_Goal of the exercise_. Your answer should consist only of the lines below from the one with "d f).net = s.net := rfl" through the one with "d f).hmem = s.hmem := rfl", copied exactly.
== Exercise material
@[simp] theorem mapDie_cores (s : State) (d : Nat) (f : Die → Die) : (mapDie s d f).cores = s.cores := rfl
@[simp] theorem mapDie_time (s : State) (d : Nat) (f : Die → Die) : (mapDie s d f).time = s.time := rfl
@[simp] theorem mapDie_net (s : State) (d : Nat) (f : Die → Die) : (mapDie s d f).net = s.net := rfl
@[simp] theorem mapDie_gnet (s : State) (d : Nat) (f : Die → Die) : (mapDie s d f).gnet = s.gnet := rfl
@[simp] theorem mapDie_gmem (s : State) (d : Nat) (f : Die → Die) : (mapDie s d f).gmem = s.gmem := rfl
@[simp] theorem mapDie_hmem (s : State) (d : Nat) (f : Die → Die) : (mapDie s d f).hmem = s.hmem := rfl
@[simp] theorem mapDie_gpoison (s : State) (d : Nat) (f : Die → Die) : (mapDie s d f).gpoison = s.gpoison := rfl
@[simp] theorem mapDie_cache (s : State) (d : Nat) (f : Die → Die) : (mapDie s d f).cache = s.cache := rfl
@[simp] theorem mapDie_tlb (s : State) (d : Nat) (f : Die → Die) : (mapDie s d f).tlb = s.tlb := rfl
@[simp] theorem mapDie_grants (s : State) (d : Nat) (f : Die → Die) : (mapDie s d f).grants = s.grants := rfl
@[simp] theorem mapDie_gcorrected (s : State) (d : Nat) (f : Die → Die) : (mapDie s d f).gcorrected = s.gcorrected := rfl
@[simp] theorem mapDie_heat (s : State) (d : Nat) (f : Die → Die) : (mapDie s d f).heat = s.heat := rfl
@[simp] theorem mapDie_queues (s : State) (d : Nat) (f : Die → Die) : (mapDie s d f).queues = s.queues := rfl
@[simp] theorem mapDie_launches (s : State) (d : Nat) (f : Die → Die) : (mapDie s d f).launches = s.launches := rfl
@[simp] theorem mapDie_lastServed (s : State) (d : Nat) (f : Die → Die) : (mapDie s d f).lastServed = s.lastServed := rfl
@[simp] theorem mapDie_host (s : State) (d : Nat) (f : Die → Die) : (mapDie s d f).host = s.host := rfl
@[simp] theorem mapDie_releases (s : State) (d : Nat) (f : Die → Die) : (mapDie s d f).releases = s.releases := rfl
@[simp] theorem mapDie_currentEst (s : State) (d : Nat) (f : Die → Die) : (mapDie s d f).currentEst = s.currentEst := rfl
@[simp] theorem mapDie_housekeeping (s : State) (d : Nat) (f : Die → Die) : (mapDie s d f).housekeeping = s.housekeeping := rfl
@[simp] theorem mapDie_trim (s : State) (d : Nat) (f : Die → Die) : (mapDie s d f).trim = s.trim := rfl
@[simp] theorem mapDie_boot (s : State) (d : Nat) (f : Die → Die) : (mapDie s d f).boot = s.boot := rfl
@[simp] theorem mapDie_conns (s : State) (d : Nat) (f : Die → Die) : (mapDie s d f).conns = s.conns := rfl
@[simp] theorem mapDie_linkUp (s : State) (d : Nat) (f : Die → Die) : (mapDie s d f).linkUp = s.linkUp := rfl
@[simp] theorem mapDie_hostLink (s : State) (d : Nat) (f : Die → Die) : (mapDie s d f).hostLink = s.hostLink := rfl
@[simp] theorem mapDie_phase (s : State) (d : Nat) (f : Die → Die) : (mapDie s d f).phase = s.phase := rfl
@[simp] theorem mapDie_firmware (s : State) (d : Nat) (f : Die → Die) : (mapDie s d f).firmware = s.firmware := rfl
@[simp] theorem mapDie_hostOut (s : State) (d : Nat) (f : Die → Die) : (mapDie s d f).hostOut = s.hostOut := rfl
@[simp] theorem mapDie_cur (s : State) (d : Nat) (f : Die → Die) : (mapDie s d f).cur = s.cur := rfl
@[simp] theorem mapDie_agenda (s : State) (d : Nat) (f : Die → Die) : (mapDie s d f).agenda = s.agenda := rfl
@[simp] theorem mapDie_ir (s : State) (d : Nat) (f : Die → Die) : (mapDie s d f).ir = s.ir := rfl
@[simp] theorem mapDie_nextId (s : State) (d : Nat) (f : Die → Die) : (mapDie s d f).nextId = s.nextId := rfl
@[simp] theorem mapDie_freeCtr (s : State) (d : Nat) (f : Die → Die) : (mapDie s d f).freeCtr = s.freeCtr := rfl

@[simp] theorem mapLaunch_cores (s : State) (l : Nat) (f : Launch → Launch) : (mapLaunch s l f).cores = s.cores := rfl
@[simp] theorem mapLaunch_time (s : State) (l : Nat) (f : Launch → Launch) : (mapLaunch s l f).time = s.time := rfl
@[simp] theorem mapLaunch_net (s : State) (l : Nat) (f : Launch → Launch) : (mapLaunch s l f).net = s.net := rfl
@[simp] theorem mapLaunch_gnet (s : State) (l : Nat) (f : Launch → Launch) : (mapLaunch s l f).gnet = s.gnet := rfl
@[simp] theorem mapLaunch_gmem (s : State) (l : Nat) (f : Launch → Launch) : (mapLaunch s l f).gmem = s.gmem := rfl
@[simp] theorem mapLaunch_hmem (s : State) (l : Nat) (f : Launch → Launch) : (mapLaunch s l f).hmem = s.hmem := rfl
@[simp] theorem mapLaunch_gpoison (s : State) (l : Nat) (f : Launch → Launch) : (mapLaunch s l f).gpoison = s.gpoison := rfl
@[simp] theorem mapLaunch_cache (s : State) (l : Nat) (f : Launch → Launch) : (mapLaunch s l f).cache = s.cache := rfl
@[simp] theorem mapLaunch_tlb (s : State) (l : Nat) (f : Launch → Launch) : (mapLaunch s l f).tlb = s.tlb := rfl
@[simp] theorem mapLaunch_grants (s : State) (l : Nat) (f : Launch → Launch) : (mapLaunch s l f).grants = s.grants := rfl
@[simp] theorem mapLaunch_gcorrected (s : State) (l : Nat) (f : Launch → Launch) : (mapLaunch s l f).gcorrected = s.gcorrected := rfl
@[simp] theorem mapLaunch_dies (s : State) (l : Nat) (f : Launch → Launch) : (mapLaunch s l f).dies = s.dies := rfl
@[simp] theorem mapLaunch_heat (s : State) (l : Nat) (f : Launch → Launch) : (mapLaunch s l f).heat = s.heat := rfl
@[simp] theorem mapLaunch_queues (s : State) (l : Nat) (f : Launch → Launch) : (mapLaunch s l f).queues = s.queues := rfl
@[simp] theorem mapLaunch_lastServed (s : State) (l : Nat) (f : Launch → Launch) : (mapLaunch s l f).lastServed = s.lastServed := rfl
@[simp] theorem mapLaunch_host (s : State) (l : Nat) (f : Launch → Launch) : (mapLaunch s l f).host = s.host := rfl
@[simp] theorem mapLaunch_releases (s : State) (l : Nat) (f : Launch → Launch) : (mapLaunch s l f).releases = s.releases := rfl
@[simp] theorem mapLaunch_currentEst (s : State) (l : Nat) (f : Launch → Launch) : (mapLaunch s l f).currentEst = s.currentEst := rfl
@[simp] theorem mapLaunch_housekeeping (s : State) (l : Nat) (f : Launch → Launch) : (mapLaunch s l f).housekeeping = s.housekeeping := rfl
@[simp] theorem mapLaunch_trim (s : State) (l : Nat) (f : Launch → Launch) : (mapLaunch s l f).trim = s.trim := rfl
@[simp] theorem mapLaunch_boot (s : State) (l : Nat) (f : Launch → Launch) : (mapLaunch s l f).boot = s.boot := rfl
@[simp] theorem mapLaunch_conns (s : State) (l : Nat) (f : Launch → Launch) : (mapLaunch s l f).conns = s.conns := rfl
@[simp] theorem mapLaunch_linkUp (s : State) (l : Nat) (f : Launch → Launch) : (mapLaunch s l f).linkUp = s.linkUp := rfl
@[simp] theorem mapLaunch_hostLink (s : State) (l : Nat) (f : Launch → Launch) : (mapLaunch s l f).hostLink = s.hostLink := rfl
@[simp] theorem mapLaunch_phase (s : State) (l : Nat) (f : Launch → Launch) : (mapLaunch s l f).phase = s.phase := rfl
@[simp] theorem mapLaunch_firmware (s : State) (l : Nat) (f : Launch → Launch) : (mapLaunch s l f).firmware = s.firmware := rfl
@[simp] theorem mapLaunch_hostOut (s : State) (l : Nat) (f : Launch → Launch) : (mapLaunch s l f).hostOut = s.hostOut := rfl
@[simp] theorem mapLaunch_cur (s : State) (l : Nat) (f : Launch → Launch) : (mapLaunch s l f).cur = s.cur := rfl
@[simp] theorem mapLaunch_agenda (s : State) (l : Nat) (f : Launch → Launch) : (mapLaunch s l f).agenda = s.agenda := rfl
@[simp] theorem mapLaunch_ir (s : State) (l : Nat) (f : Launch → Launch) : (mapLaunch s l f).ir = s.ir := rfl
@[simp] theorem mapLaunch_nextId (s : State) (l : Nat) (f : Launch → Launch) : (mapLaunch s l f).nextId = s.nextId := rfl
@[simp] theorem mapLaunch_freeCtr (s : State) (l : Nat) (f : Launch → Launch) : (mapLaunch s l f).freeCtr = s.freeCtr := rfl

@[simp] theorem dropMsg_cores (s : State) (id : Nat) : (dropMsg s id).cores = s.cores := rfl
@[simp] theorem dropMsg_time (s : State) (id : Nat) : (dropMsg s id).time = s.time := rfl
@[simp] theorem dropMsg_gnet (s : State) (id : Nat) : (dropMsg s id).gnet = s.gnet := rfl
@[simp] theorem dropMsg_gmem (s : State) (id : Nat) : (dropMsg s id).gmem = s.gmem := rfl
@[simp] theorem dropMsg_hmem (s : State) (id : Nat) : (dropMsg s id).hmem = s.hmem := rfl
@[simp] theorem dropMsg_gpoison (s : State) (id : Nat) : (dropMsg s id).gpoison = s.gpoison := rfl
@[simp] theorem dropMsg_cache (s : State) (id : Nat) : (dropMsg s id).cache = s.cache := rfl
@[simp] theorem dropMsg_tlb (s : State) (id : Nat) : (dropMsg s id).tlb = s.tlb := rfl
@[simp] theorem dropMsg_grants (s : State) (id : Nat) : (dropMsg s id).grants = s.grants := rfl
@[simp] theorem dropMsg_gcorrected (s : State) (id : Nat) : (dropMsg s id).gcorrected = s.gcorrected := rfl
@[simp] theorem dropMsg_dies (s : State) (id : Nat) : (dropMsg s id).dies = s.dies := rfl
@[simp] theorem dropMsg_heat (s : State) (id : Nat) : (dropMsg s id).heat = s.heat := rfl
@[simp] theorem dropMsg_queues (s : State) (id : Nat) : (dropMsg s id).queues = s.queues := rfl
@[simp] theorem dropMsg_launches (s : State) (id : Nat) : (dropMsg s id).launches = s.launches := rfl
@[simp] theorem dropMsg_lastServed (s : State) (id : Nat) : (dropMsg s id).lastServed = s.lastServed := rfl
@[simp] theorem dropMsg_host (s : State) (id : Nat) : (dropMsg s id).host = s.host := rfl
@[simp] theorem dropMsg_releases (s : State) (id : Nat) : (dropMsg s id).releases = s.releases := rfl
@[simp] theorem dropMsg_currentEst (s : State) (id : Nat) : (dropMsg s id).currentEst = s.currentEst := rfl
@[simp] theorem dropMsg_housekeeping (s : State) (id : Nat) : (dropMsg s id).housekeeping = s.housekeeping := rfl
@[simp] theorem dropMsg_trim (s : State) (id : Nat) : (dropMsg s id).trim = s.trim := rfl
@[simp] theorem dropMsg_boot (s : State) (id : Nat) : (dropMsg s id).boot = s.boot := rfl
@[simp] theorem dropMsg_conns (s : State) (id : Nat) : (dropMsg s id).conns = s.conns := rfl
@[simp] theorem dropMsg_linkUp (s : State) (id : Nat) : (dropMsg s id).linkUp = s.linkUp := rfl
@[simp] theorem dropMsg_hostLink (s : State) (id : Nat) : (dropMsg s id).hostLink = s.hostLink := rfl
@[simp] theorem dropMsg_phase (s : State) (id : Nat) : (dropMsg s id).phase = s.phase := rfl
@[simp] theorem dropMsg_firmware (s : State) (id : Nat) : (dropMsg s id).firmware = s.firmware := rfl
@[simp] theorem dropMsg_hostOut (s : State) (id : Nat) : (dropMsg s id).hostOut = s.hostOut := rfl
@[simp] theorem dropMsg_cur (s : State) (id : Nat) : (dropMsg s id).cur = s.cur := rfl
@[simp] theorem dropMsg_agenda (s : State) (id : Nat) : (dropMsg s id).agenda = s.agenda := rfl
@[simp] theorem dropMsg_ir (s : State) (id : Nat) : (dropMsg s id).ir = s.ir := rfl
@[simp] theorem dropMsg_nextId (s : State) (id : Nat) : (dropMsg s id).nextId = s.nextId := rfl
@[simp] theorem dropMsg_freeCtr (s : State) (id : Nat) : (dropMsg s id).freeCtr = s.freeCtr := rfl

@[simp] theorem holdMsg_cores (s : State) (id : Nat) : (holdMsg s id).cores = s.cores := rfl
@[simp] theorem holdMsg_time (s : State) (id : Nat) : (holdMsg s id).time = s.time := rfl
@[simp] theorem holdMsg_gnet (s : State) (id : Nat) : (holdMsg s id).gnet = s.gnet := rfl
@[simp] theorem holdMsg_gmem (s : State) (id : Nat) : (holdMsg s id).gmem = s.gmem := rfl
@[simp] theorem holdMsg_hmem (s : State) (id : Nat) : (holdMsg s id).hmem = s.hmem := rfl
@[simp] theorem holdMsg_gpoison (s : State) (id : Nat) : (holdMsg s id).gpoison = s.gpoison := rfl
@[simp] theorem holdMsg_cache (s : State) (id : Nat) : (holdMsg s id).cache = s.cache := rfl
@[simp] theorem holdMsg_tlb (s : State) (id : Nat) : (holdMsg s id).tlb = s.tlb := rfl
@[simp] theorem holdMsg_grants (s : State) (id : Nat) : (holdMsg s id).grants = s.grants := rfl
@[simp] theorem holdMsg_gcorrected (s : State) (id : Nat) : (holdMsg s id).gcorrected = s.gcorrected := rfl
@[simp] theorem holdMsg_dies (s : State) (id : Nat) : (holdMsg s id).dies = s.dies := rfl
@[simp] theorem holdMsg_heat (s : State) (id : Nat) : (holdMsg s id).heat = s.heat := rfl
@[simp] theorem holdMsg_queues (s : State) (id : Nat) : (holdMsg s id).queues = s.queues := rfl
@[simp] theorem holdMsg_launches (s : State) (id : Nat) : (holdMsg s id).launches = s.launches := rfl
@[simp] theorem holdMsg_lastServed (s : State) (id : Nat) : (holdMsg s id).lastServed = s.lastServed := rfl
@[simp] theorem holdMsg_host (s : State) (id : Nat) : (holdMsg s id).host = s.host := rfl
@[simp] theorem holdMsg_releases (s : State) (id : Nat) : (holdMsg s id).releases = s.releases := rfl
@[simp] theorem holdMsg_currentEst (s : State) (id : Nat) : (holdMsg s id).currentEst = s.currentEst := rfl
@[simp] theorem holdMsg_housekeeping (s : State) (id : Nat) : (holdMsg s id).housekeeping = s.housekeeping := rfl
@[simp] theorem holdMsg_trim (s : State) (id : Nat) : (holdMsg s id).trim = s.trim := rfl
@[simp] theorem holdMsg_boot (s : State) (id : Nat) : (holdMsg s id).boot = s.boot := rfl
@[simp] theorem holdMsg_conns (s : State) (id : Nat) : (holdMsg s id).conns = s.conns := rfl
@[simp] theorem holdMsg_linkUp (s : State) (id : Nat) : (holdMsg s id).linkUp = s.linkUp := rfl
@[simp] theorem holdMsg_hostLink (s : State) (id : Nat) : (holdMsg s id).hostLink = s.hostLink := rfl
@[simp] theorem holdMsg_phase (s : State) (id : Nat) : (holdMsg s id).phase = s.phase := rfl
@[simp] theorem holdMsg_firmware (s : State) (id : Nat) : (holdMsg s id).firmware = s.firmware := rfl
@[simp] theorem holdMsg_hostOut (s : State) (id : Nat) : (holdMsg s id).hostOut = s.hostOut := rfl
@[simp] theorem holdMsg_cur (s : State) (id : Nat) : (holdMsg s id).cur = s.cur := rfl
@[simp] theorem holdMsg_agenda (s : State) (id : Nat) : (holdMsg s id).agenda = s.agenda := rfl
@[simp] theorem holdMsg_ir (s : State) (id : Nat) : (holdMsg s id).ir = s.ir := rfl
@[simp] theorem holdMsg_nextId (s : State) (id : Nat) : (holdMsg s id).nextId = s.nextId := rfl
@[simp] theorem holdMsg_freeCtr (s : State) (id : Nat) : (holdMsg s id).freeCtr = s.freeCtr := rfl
====
_Written reply_.
@[simp] theorem mapDie_net (s : State) (d : Nat) (f : Die → Die) : (mapDie s d f).net = s.net := rfl
@[simp] theorem mapDie_gnet (s : State) (d : Nat) (f : Die → Die) : (mapDie s d f).gnet = s.gnet := rfl
@[simp] theorem mapDie_gmem (s : State) (d : Nat) (f : Die → Die) : (mapDie s d f).gmem = s.gmem := rfl
@[simp] theorem mapDie_hmem (s : State) (d : Nat) (f : Die → Die) : (mapDie s d f).hmem = s.hmem := rfl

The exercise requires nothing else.